/-- The words of a well-formed instruction: a bundle of that one syllable, a micro-op, a step record or a command;
an event has none. -/
def encode : Instr → List Nat
  | .vMake h s d wm se de at_ =>
      eStep 1 (h.val * 2 ^ 8 + s.toNat * 2 ^ 16 + d.toNat * 2 ^ 25 + wm.toNat * 2 ^ 34 + se.toNat * 2 ^ 42
        + de.toNat * 2 ^ 52) at_.toNat
  | .vBreak h at_ => eStep 2 (h.val * 2 ^ 8) at_.toNat
  | .vHold at_ => eStep 3 0 at_.toNat
  | .vPark p wm at_ => eStep 4 (p.toNat * 2 ^ 8 + wm.toNat * 2 ^ 17) at_.toNat
  | .vUnpark p wm at_ => eStep 5 (p.toNat * 2 ^ 8 + wm.toNat * 2 ^ 17) at_.toNat
  | .vWaitq h th td dl => eStep 6 (h.val * 2 ^ 8 + th.toNat * 2 ^ 16 + td.toNat * 2 ^ 32) dl.toNat
  | .vSignal sem sop v => eStep 7 (sem.toNat * 2 ^ 8 + sop.toNat * 2 ^ 24) v.toNat
  | .vJump d => eStep 8 (d.toNat * 2 ^ 8) 0
  | .vLoop lc n d => eStep 9 (lc.toNat * 2 ^ 8 + n.toNat * 2 ^ 16 + d.toNat * 2 ^ 32) 0
  | .vGen => eStep 10 0 0
  | .vAttach b p => eStep 11 (b.toNat * 2 ^ 8 + p.toNat * 2 ^ 16) 0
  | .vEnd => eStep 0 0 0
  | .cmdCopy f => words32 16 (eHdr 1 f.hdr + f.sk.toNat * 2 ^ 32 + f.dk.toNat * 2 ^ 36 + f.rm.toNat * 2 ^ 40
      + f.src.toNat * 2 ^ 64 + f.dst.toNat * 2 ^ 128 + f.n0.toNat * 2 ^ 192 + f.n1.toNat * 2 ^ 224
      + f.n2.toNat * 2 ^ 240 + f.n3.toNat * 2 ^ 256 + f.ss1.toNat * 2 ^ 288 + f.ss2.toNat * 2 ^ 320
      + f.ss3.toNat * 2 ^ 352 + f.ds1.toNat * 2 ^ 384 + f.ds2.toNat * 2 ^ 416 + f.ds3.toNat * 2 ^ 448)
  | .cmdCopyred f => words32 16 (eHdr 2 f.hdr + f.lk.toNat * 2 ^ 32 + f.dk.toNat * 2 ^ 36 + f.rm.toNat * 2 ^ 40
      + b2n f.first * 2 ^ 48 + b2n f.last * 2 ^ 49 + f.loc.toNat * 2 ^ 64 + f.dst.toNat * 2 ^ 128
      + f.n.toNat * 2 ^ 192 + f.inch.toNat * 2 ^ 224 + f.outch.toNat * 2 ^ 232)
  | .cmdRackfill f => words32 16 (eHdr 3 f.hdr + f.rack.toNat * 2 ^ 32 + f.src.toNat * 2 ^ 64 + f.rowb.toNat * 2 ^ 128
      + f.rows.toNat * 2 ^ 160 + f.sstr.toNat * 2 ^ 192 + f.npan.toNat * 2 ^ 224 + f.pstr.toNat * 2 ^ 256)
  | .cmdFill f => words32 16 (eHdr 4 f.hdr + f.dst.toNat * 2 ^ 64 + f.nbytes.toNat * 2 ^ 128 + f.pat.toNat * 2 ^ 192)
  | .cmdSemsig f => words32 16 (eHdr 5 f.hdr + f.sop.toNat * 2 ^ 32 + f.tsem.toNat * 2 ^ 64 + f.value.toNat * 2 ^ 128)
  | .cmdWaitsem f => words32 16 (eHdr 7 f.hdr + f.tsem.toNat * 2 ^ 64 + f.value.toNat * 2 ^ 128)
  | .cmdLaunch f => words32 16 (eHdr 6 f.hdr + f.lq.toNat * 2 ^ 32 + f.ltile.toNat * 2 ^ 40 + f.pkt.toNat * 2 ^ 64)
  | .scopePrefix sc o na => eSyl 0 (sc.code * 0x800000 + o.toNat * 0x200000 + b2n na * 0x100000)
  | .nop => eK 0 0
  | .br d => eDisp 17 1 (1 * 0x200000) d
  | .brt b d => eDisp 17 1 (2 * 0x200000 + b.val * 0x20000) d
  | .brf b d => eDisp 17 1 (3 * 0x200000 + b.val * 0x20000) d
  | .jmp sa => eK 4 (sa.val * 0x8000)
  | .call d => eDisp 21 1 (5 * 0x200000) d
  | .callr sa => eK 6 (sa.val * 0x8000)
  | .ret => eK 7 0
  | .chk v r d => eDisp 14 1 (8 * 0x200000 + b2n v * 0x100000 + r.val * 0x4000) d
  | .rgn c b => eK 9 (c.toNat * 0x800 + b.toNat * 0x80)
  | .rgnc => eK 10 0
  | .twait (.one t) => eK 11 (t.val * 0x10000)
  | .twait (.mask m) => eSylX 1 (11 * 0x200000) m.toNat
  | .sfr (.reg s) => eK 12 (s.val * 0x8000)
  | .sfr (.imm i) => eSylX 1 (12 * 0x200000) i.toNat
  | .gbar => eK 13 0
  | .wgt sa => eK 14 (sa.val * 0x8000)
  | .yieldCore => eK 15 0
  | .trap c => eK 16 c.toNat
  | .endTask => eK 17 0
  | .brk => eK 18 0
  | .add w d a b => eA 0 d.val a.val b.val w.code
  | .sub w d a b => eA 1 d.val a.val b.val w.code
  | .and w d a b => eA 2 d.val a.val b.val w.code
  | .or w d a b => eA 3 d.val a.val b.val w.code
  | .xor w d a b => eA 4 d.val a.val b.val w.code
  | .andn w d a b => eA 5 d.val a.val b.val w.code
  | .shl w d a b => eA 6 d.val a.val b.val w.code
  | .shr w d a b => eA 7 d.val a.val b.val w.code
  | .sar w d a b => eA 8 d.val a.val b.val w.code
  | .rol w d a b => eA 9 d.val a.val b.val w.code
  | .mul w d a b => eA 10 d.val a.val b.val w.code
  | .mulh w d a b => eA 11 d.val a.val b.val w.code
  | .mulhn w d a b => eA 12 d.val a.val b.val w.code
  | .div w d a b => eA 13 d.val a.val b.val w.code
  | .divn w d a b => eA 14 d.val a.val b.val w.code
  | .rem w d a b => eA 15 d.val a.val b.val w.code
  | .remn w d a b => eA 16 d.val a.val b.val w.code
  | .min w d a b => eA 17 d.val a.val b.val w.code
  | .max w d a b => eA 18 d.val a.val b.val w.code
  | .minn w d a b => eA 19 d.val a.val b.val w.code
  | .maxn w d a b => eA 20 d.val a.val b.val w.code
  | .cmpEq w d a b => eA 21 d.val a.val b.val w.code
  | .cmpNe w d a b => eA 22 d.val a.val b.val w.code
  | .cmpLt w d a b => eA 23 d.val a.val b.val w.code
  | .cmpLtn w d a b => eA 24 d.val a.val b.val w.code
  | .cmpLe w d a b => eA 25 d.val a.val b.val w.code
  | .cmpLen w d a b => eA 26 d.val a.val b.val w.code
  | .sel d a b => eA 27 d.val a.val b.val 0
  | .selNot d a b => eA 27 d.val a.val b.val 1
  | .clz w d a => eA 28 d.val a.val 0 w.code
  | .ctz w d a => eA 29 d.val a.val 0 w.code
  | .pop w d a => eA 30 d.val a.val 0 w.code
  | .bext w d a b => eA 31 d.val a.val b.val w.code
  | .bins w d a b => eA 32 d.val a.val b.val w.code
  | .sxt w d a => eA 33 d.val a.val 0 w.code
  | .zxt w d a => eA 34 d.val a.val 0 w.code
  | .adds k d a b => eA 35 d.val a.val b.val k.toNat
  | .mov d a => eA 36 d.val a.val 0 0
  | .rdsr d i => eA 37 d.val i.val 0 0
  | .wrsr i b => eA 38 0 i.val b.val 0
  | .bopAnd d a b => eA 39 d.val a.val b.val 0
  | .bopOr d a b => eA 39 d.val a.val b.val 1
  | .bopXor d a b => eA 39 d.val a.val b.val 2
  | .bopAndn d a b => eA 39 d.val a.val b.val 3
  | .fadds d a b => eA 40 d.val a.val b.val 0
  | .fsubs d a b => eA 41 d.val a.val b.val 0
  | .fmuls d a b => eA 42 d.val a.val b.val 0
  | .fcvtsF2i d a => eA 43 d.val a.val 0 0
  | .fcvtsI2f d a => eA 43 d.val a.val 0 1
  | .fcvtsBf16 d a => eA 43 d.val a.val 0 2
  | .fcvtsF16 d a => eA 43 d.val a.val 0 3
  | .addi d a i => eAI 0 d.val a.val i
  | .andi d a i => eAI 1 d.val a.val i
  | .ori d a i => eAI 2 d.val a.val i
  | .xori d a i => eAI 3 d.val a.val i
  | .shli d a n => eAIn 4 d.val a.val n
  | .shri d a n => eAIn 5 d.val a.val n
  | .sari d a n => eAIn 6 d.val a.val n
  | .cmpiEq d a i => eAI 7 d.val a.val i
  | .cmpiLt d a i => eAI 8 d.val a.val i
  | .cmpiLtn d a i => eAI 9 d.val a.val i
  | .movi d i => eAI 10 d.val 0 i
  | .movh d a i => eSylX 3 (11 * 0x200000 + d.val * 0x8000 + a.val * 0x200) i.toNat
  | .muli d a i => eAI 12 d.val a.val i
  | .addpc d i => eAI 13 d.val 0 i
  | .ld8 d f => eLd 0 d f
  | .ld8n d f => eLd 1 d f
  | .ld16 d f => eLd 2 d f
  | .ld16n d f => eLd 3 d f
  | .ld32 d f => eLd 4 d f
  | .ld32n d f => eLd 5 d f
  | .ld64 d f => eLd 6 d f
  | .st8 d f => eSt 7 d f
  | .st16 d f => eSt 8 d f
  | .st32 d f => eSt 9 d f
  | .st64 d f => eSt 10 d f
  | .vld d f => eVld d f 0
  | .vldImg d f => eVld d f 1
  | .vst d f => eVst d f 0
  | .vstImg d f => eVst d f 1
  | .vldg d f => eSylX 4 (13 * 0x400000 + d.val * 0x10000 + f.base.val * 0x400 + f.trk.toNat * 0x40 + b2n f.sp * 0x20
      + b2n f.wt * 0x10 + f.lat.toNat * 2) (f.kind.toNat * 0x10000000 + f.vi.val * 0x400000 + f.off.toNat)
  | .vsts d f => eSylX 4 (14 * 0x400000 + d.val * 0x10000 + f.base.val * 0x400 + f.trk.toNat * 0x40)
      (f.kind.toNat * 0x10000000 + f.vi.val * 0x400000 + f.off.toNat)
  | .amoAdd f => eAmo 0 f
  | .amoMin f => eAmo 1 f
  | .amoMax f => eAmo 2 f
  | .amoMinn f => eAmo 3 f
  | .amoMaxn f => eAmo 4 f
  | .amoAnd f => eAmo 5 f
  | .amoOr f => eAmo 6 f
  | .amoXor f => eAmo 7 f
  | .amoSwap f => eAmo 8 f
  | .amoCas f => eAmo 9 f
  | .redAdd f => eMA 10 f.r.val f.base.val (b2n f.w64) f.scope.code 0 f.off
  | .redFadd f => eMA 11 f.r.val f.base.val 2 f.scope.code 0 f.off
  | .fence sc o => eMA 12 0 0 0 sc.code o.toNat 0
  | .ldblk t b off n => eMA 13 t.val b.val (n.toNat / 16) 0 (n.toNat % 16) off
  | .blkrel t b off => eMA 14 t.val b.val 0 0 0 off
  | .pref b off n => eMA 15 0 b.val 0 0 n.toNat off
  | .push q sn t b cons => eE 0 q.toNat sn.val t.val b.val cons
  | .tkclr t => eE 1 0 0 t.val 0 []
  | .tkst b t => eE 2 0 0 t.val b.val []
  | .tksig t => eE 3 0 0 t.val 0 []
  | .qst q sd => eE 4 q.toNat sd.val 0 0 []
  | .vcas f => [0x38000000 + f.op1.code * 0x200000 + f.vd.val * 0x8000 + f.va.val * 0x200 + f.vb.val * 8 + f.mask.val,
      0xC0000000 + f.op2.code * 0x200000 + f.op3.code * 0x10000 + f.vc.val * 0x400 + f.ve.val * 0x10
        + b2n f.zm * 8 + f.selm.val]
  | .vmov d s m => eVXm 0 d.val s.val 0 0 m
  | .vbc d s m => eVXm 1 d.val s.val 0 0 m
  | .vget d v i => eVX 2 d.val v.val i.val 0
  | .vgetSx d v i => eVX 2 d.val v.val i.val 1
  | .vgetS d v i => eVX 2 d.val v.val i.val 2
  | .vput d s i => eVX 3 d.val s.val i.val 0
  | .vxcLd d a off => eSylO 9 (4 * 0x100000 + d.val * 0x4000 + a.val * 0x100) (off.toNat != 0) off.toNat
  | .vxcSt d a off => eSylO 9 (4 * 0x100000 + d.val * 0x4000 + a.val * 0x100 + 1) (off.toNat != 0) off.toNat
  | .vprm d s i => eVX 5 d.val s.val i.val 0
  | .vprmG16 d s i => eVX 5 d.val s.val i.val 1
  | .vcmpFeq m x y l => eVX 6 (0 * 8 + m.val) x.val y.val (b2n l)
  | .vcmpFne m x y l => eVX 6 (1 * 8 + m.val) x.val y.val (b2n l)
  | .vcmpFlt m x y l => eVX 6 (2 * 8 + m.val) x.val y.val (b2n l)
  | .vcmpFle m x y l => eVX 6 (3 * 8 + m.val) x.val y.val (b2n l)
  | .vcmpIeq m x y l => eVX 6 (4 * 8 + m.val) x.val y.val (b2n l)
  | .vcmpIne m x y l => eVX 6 (5 * 8 + m.val) x.val y.val (b2n l)
  | .vcmpIlt m x y l => eVX 6 (6 * 8 + m.val) x.val y.val (b2n l)
  | .vcmpIltn m x y l => eVX 6 (7 * 8 + m.val) x.val y.val (b2n l)
  | .mopAnd d a b => eVX 7 d.val a.val b.val 0
  | .mopOr d a b => eVX 7 d.val a.val b.val 1
  | .mopXor d a b => eVX 7 d.val a.val b.val 2
  | .mopAndn d a b => eVX 7 d.val a.val b.val 3
  | .mcnt d a => eVX 8 d.val a.val 0 0
  | .mcntFirst d a => eVX 8 d.val a.val 0 1
  | .cvt d s k m => eVXm 9 d.val s.val k.toNat 0 m
  | .unpk d s k p => eSylX 9 (10 * 0x100000 + d.val * 0x4000 + s.val * 0x100) (p.toNat * 16 + k.toNat)
  | .pack d s k p => eSylX 9 (11 * 0x100000 + d.val * 0x4000 + s.val * 0x100) (p.toNat * 16 + k.toNat)
  | .rnd d k b m => eVXm 12 d.val k.val b.val 0 m
  | .dpush s m t => eVX 13 t.toNat s.val m.val 0
  | .dpop d l => eVX 14 d.val l.val 0 0
  | .dcnt d => eVX 15 d.val 0 0 0
  | .vtree d s m => eVXm 16 d.val s.val 0 0 m
  | .vtreeG d s m => eVXm 16 d.val s.val 0 1 m
  | .vtreeI d s m => eVXm 16 d.val s.val 0 2 m
  | .vtreeGI d s m => eVXm 16 d.val s.val 0 3 m
  | .viota d m => eVXm 17 d.val 0 0 0 m
  | .viotaRank d a m => eVXm 17 d.val a.val 0 1 m
  | .vsx d s => eVX 18 d.val s.val 0 0
  | .vsset d a => eVX 19 d.val a.val 0 0
  | .vssetOr d a => eVX 19 d.val a.val 0 1
  | .vssetClr d a => eVX 19 d.val a.val 0 2
  | .mcall i t c => eX 0 i.toNat t.val 0 c
  | .mpw n s => eX 1 n.val 0 s.val []
  | .mpr d n => eX 2 n.val 0 d.val []
  | .mprMq d => eX 2 8 0 d.val []
  | .mwr s t c => eX 3 0 t.val s.val c
  | .macz p i t c => eX 4 (b2n p + 2 * b2n i) t.val 0 c
  | .mst p k r s t c => eX 5 (b2n p * 128 + r.toNat * 16 + k.toNat) t.val s.val c
  | .tps32 d s m => eT 0 d.val s.val m.val
  | .tps16 d s m => eT 1 d.val s.val m.val
  | .tps8 d s m => eT 2 d.val s.val m.val
  | .snd h v b => eF 0 h.val v.val b.val
  | .rcv v h => eF 1 h.val v.val 0
  | .cst d b h => eF 2 h.val d.val b.val
  | .chq d b h => eF 3 h.val d.val b.val
  | .csrr d i => eSylX 13 (d.val * 0x4000) i.toNat
  | .csrw i b => eSylX 13 (0x100000 + b.val * 4) i.toNat
  | .tlbiAsid a => eS 2 0 a.val 0 0
  | .tlbiPage a b => eS 2 0 a.val b.val 1
  | .tlbiAll => eS 2 0 0 0 2
  | .lnch d a b => eS 3 d.val a.val b.val 0
  | .semw a b => eS 4 0 a.val b.val 0
  | .semwT d a b => eS 4 d.val a.val b.val 1
  | .semsigAdd d a b => eS 5 d.val a.val b.val 0
  | .semsigMax d a b => eS 5 d.val a.val b.val 1
  | .semset d a b => eS 6 d.val a.val b.val 0
  | .irq a => eS 7 0 a.val 0 0
  | .wfe d => eS 8 d.val 0 0 0
  | .eret => eS 9 0 0 0 0
  | .cxsv d a b => eS 10 d.val a.val b.val 0
  | .cxld d a b => eS 11 d.val a.val b.val 0
  | .qpop d a => eS 12 d.val a.val 0 0
  | .fltp d => eS 13 d.val 0 0 0
  | .fltrReenter d a b => eS 14 d.val a.val b.val 0
  | .fltrKill d a b => eS 14 d.val a.val b.val 1
  | .fltrResume d a b => eS 14 d.val a.val b.val 2
  | .fltrCmd d => eS 14 d.val 0 0 3
  | .kill d a => eS 15 d.val a.val 0 0
  | .vprog d a b => eS 16 d.val a.val b.val 0
  | .vprogStop d b => eS 16 d.val 0 b.val 1
  | .retire d a => eS 17 d.val a.val 0 0
  | .moEnd => eMo 0 0
  | .moPopa r => eMo 1 (r.toNat * 2 ^ 57)
  | .moPopb r => eMo 2 (r.toNat * 2 ^ 57)
  | .moPeeka r => eMo 3 (r.toNat * 2 ^ 57)
  | .moMma p ka kb ng => eMo 4 (b2n p * 2 ^ 59 + ka.toNat * 2 ^ 55 + kb.toNat * 2 ^ 51 + ng.toNat * 2 ^ 45)
  | .moSclRow r => eMo 5 (r.toNat * 2 ^ 57)
  | .moSclCol r => eMo 5 (r.toNat * 2 ^ 57 + 2 ^ 56)
  | .moSclClr => eMo 5 (2 ^ 55)
  | .moZero p i => eMo 6 (b2n p * 2 ^ 59 + b2n i * 2 ^ 58)
  | .moDrn p k r d s c => eMo 7 (b2n p * 2 ^ 59 + k.toNat * 2 ^ 55 + r.toNat * 2 ^ 52 + d.toNat * 2 ^ 49
      + s.toNat * 2 ^ 33 + b2n c * 2 ^ 32)
  | .moLoop t l n => eMo 8 (t.toNat * 2 ^ 48 + l.toNat * 2 ^ 46 + n.toNat * 2 ^ 30)
  | .moPadd d i => eMo 9 (d.toNat * 2 ^ 57 + i.toNat)
  | .moShr r c d => eMo 10 (r.toNat * 2 ^ 57 + c.toNat * 2 ^ 49 + d.toNat * 2 ^ 46)
  | .moWait t => eMo 11 (t.val * 2 ^ 55)
  | .moTok t => eMo 12 (t.val * 2 ^ 55)
  | .moPushr p k r k2 c => eMo 13 (b2n p * 2 ^ 59 + k.toNat * 2 ^ 55 + r.toNat * 2 ^ 52 + k2.toNat * 2 ^ 49
      + b2n c * 2 ^ 48)
  | .moNop => eMo 14 0
  | .moTrap c => eMo 15 (c.toNat * 2 ^ 44)
  | _ => []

**PROMPT:** From the data above, output only the lines between the line containing "s.val m.val 0" and the line containing "3 d.val a.val b.val 0", inclusive, exactly as written.

**FINISHED TASK:**
  | .dpush s m t => eVX 13 t.toNat s.val m.val 0
  | .dpop d l => eVX 14 d.val l.val 0 0
  | .dcnt d => eVX 15 d.val 0 0 0
  | .vtree d s m => eVXm 16 d.val s.val 0 0 m
  | .vtreeG d s m => eVXm 16 d.val s.val 0 1 m
  | .vtreeI d s m => eVXm 16 d.val s.val 0 2 m
  | .vtreeGI d s m => eVXm 16 d.val s.val 0 3 m
  | .viota d m => eVXm 17 d.val 0 0 0 m
  | .viotaRank d a m => eVXm 17 d.val a.val 0 1 m
  | .vsx d s => eVX 18 d.val s.val 0 0
  | .vsset d a => eVX 19 d.val a.val 0 0
  | .vssetOr d a => eVX 19 d.val a.val 0 1
  | .vssetClr d a => eVX 19 d.val a.val 0 2
  | .mcall i t c => eX 0 i.toNat t.val 0 c
  | .mpw n s => eX 1 n.val 0 s.val []
  | .mpr d n => eX 2 n.val 0 d.val []
  | .mprMq d => eX 2 8 0 d.val []
  | .mwr s t c => eX 3 0 t.val s.val c
  | .macz p i t c => eX 4 (b2n p + 2 * b2n i) t.val 0 c
  | .mst p k r s t c => eX 5 (b2n p * 128 + r.toNat * 16 + k.toNat) t.val s.val c
  | .tps32 d s m => eT 0 d.val s.val m.val
  | .tps16 d s m => eT 1 d.val s.val m.val
  | .tps8 d s m => eT 2 d.val s.val m.val
  | .snd h v b => eF 0 h.val v.val b.val
  | .rcv v h => eF 1 h.val v.val 0
  | .cst d b h => eF 2 h.val d.val b.val
  | .chq d b h => eF 3 h.val d.val b.val
  | .csrr d i => eSylX 13 (d.val * 0x4000) i.toNat
  | .csrw i b => eSylX 13 (0x100000 + b.val * 4) i.toNat
  | .tlbiAsid a => eS 2 0 a.val 0 0
  | .tlbiPage a b => eS 2 0 a.val b.val 1
  | .tlbiAll => eS 2 0 0 0 2
  | .lnch d a b => eS 3 d.val a.val b.val 0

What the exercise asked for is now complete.